En términos agregados, la suficiencia productiva actual puede proveer a la totalidad de la población, fenómeno que si no se produce es debido a la falta de mecanismos de redistribución y al no haber mudado desde el arraigado desperdicio hacia un consumo más moderado y responsable aquella parte del mundo instalada en la sociedad del consumo compulsivo. El progreso tecnológico, la robotización progresiva y el uso de automatismos en el proceso productivo, hacen prever unas necesidades de trabajo aún menores que las actuales. Globalización y tecnificación no son fenómenos coyunturales, y han venido para quedarse, con su correspondiente impacto negativo sobre el empleo. Incorporar estas variables en la ecuación del futuro de la sociedad es del todo inevitable. La reducción de las necesidades de trabajo debería verse como un progreso civilizatorio innegable. Se podría hacer honor a la perspectiva de Keynes que la economía se pudiera instalar en el asiento trasero de la humanidad y las personas dedicarnos a las múltiples dimensiones satisfactorias que nos ofrece la vida. Sin mecanismos de redistribución del trabajo y de la renta, lo que debería ser una bendición se convierte en una condena a la pobreza y la precariedad de la mayor parte de la población. Se quiera o no, el cambio de paradigma, la mudanza de las prioridades, se impone. La acumulación de riqueza en tan pocos no se puede justificar con la pobreza y el sufrimiento de tantos. Slavoj Zizek lo ha planteado de manera precisa: «la economía global que vendrá tenderá hacia un estado en el que sólo el 20% de la mano de obra será capaz de hacer todo el trabajo necesario, de manera que el 80% de la gente será básicamente irrelevante, de ninguna utilidad, y por eso probablemente desocupada, o muy mal ocupada. Un sistema que convierte al 80% de la gente en prescindible e inútil, ¿no es en sí mismo, irrelevante y de ninguna utilidad?
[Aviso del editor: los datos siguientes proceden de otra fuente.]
/-- Put a unit on its core: its context comes from shadow storage or its record. A resumed unit's waiting instructions run again. -/
def State.putOn (s : State) (c uid : Nat) : State :=
  let s := (s.takeHalf c uid (s.second c uid)).reloadContext uid
  let first := (s.unitOf uid).place == .unstarted
  let s := (s.modCore c (fun x => { x with
    running := some uid, turn := 0, rerun := x.rerun.filter (· != uid), preloaded := if x.preloaded == some uid then none else x.preloaded,
    shadow := x.shadow.filter (· != uid) })).modUnit uid
    (fun u => { u with place := .running, cause0 := 0, cause1 := 0 })
  if first then s.modUnit uid (fun u => { u with reeves := u.reeves.map (fun p => (p.1, { p.2 with started := decide (p.1 < u.rv) })) })
  else s.modUnit uid (fun u => { u with reeves := u.reeves.map (fun p => (p.1, { p.2 with latch := true, waited := 0, fetchBuf := [] })) })
/-- The unit that starts next on core `c`: a rerun that goes first, the preloaded unit, else the next in turn (R139, R148). -/
def State.nextStart (s : State) (c : Nat) (last : Nat × Nat) : Option Nat :=
  let x := s.coreOf c
  let may (u : Nat) : Bool := (s.unitOf u).runnable && (s.unitOf u).core == c
  match x.rerun.find? may, x.preloaded.filter may with
  | some u, _ => some u
  | none, some u => some u
  | none, none => s.nextOn c last
/-- Start the next unit whose context is whole, among at most `n`; one whose context is not parks with FT_MCHK (R321). -/
def State.startWhole (s : State) (c : Nat) (last : Nat × Nat) : Nat → State
  | 0 => s
  | n + 1 =>
    match s.nextStart c last with
    | some u => if s.contextOk u then s.putOn c u else (s.faultContext u).startWhole c last n
    | none => s
/-- Start the next unit on a core with nothing running (R139, R148). -/
def State.startNext (s : State) (c : Nat) (last : Nat × Nat) : State :=
  let x := s.coreOf c
  if x.running.isSome || x.unpowered then s else s.startWhole c last (s.units.length + 1)
/-- A unit halts (R150): a waiting PLAN and the requests of an MLDR are abandoned (R78, R90), replies that have come have landed (R318), and
cached view tiles go (R301). -/
def Unit.halt (u : Unit) (place : Place) : Unit :=
  { u with
    place := place
    replies := (u.replies.filter (fun p => decide (p.elem < memberKey) || p.agent != 0 && p.agent != 1)).map (fun p =>
      { p with landed := p.landed || p.reply.isSome })
    views := u.views.map (fun p => (p.1, p.2.map (fun v => { v with tiles := [] })))
    reeves := u.reeves.map (fun p => (p.1, { p.2 with planWait := Option.none })) }
/-- The context of unit `uid` goes to the shadow storage of its core; the one there moves on to its record (R150). -/
def State.toShadow (s : State) (c uid : Nat) : State :=
  let s1 := ((s.coreOf c).shadow.filter (· != uid)).foldl (fun s v =>
    let x := s.unitOf v
    if x.live && (x.place == .ready || x.place == .preempted) && x.ctxCheck.isEmpty then s.writeContext v else s) s
  s1.modCore c (fun x => { x with shadow := [uid] })
/-- Take a unit off its core, leaving it at `place`, and start what runs next there. -/
def State.leaveCore (s : State) (uid : Nat) (place : Place) : State :=
  let u := s.unitOf uid
  let s := s.modUnit uid (fun u => u.halt place)
  if (s.coreOf u.core).running == some uid then
    let s := s.modCore u.core (fun x => { x with running := none, turn := 0 })
    let s := if place == .ready || place == .preempted then s.toShadow u.core uid else s
    s.startNext u.core (u.idx, uid)
  else s
/-- A turn ends: the unit parks as for pre-emption and the next one starts (R139). -/
def State.endTurn (s : State) (c : Nat) : State :=
  match (s.coreOf c).running with
  | some uid =>
    let u := s.unitOf uid
    let p (r : Nat) : BitVec 8 := if r < u.rv && !(u.reeveOf r).ended then BitVec.ofNat 8 cPREEMPT else 0
    (s.modUnit uid (fun u => { u with cause0 := p 0, cause1 := p 1 })).leaveCore uid .ready
  | none => s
Hemos vivido en un mundo donde el estatus iba asociado a un trabajo estable, a una profesión definida y razonablemente bien remunerado. El reconocimiento social ha estado asociado a la condición de asalariados. La democracia se ha sostenido sobre el trabajo y unos mínimos de bienestar y seguridades garantizadas. El precariado no tiene la identidad basada en el trabajo, no tiene memoria social ni la sensación de pertenecer a una comunidad ocupacional basada en prácticas estables, códigos éticos y normas de comportamiento, reciprocidad y fraternidad. El hombre precario es un ser aislado y fragmentado, no tiene un espacio público donde comunicarse, de encuentro, y tiene la razonable sensación de estar constantemente maltratado. El resentimiento, que es un mal compañero de viaje, es su percepción predominante. No se le puede exigir ni esperar ningún tipo de acción política razonable, sólo la conformidad de la frustración, o bien la explosión descontrolada y violenta con tintes antisociales. La sensación de ostracismo y de desarraigo son los peores castigos a que se puede someter al ser humano.
Tyler Cowen también ha escrito sobre una tendencia futura del empleo y la sociedad altamente inquietante. Un tiempo nuevo donde alrededor de un 15% de la población dispondrá de buenos niveles de renta dado que su alta empleabilidad por el conocimiento tecnológico le supondrá formar parte de la exclusiva «gama alta» del mercado laboral, mientras el resto de los ciudadanos con empleo dispondrán de salarios mucho menores que en la actualidad, compitiendo por su puesto de trabajo con un porcentaje muy elevado de parados, los cuales serán contenidos con prestaciones sociales que los mantendrán al límite de la subsistencia. Una especie de nuevo contrato social, reformulando en profundidad y muy a la baja del que dio lugar al modelo social europeo. La desigualdad será un valor imperante, una condición de partida, ya que nos regiremos por la «capacidad de generar valor añadido» de cada individuo. Esta segmentación social intensa y profunda, también intensificará la segregación en el espacio: áreas residenciales de alquileres bajos pobladas de pobres, ancianos y parados, contrastando con los protegidos condominios de la minoría favorecida y los «gentrificados» barrios centrales de las ciudades. Un mundo orwelliano donde la exclusión social formará parte del paisaje, donde a las personas de bajos ingresos se les obligará a «salir» de la civilización autosatisfecha y minoritaria. ¿Quién quiere vivir en un mundo como éste?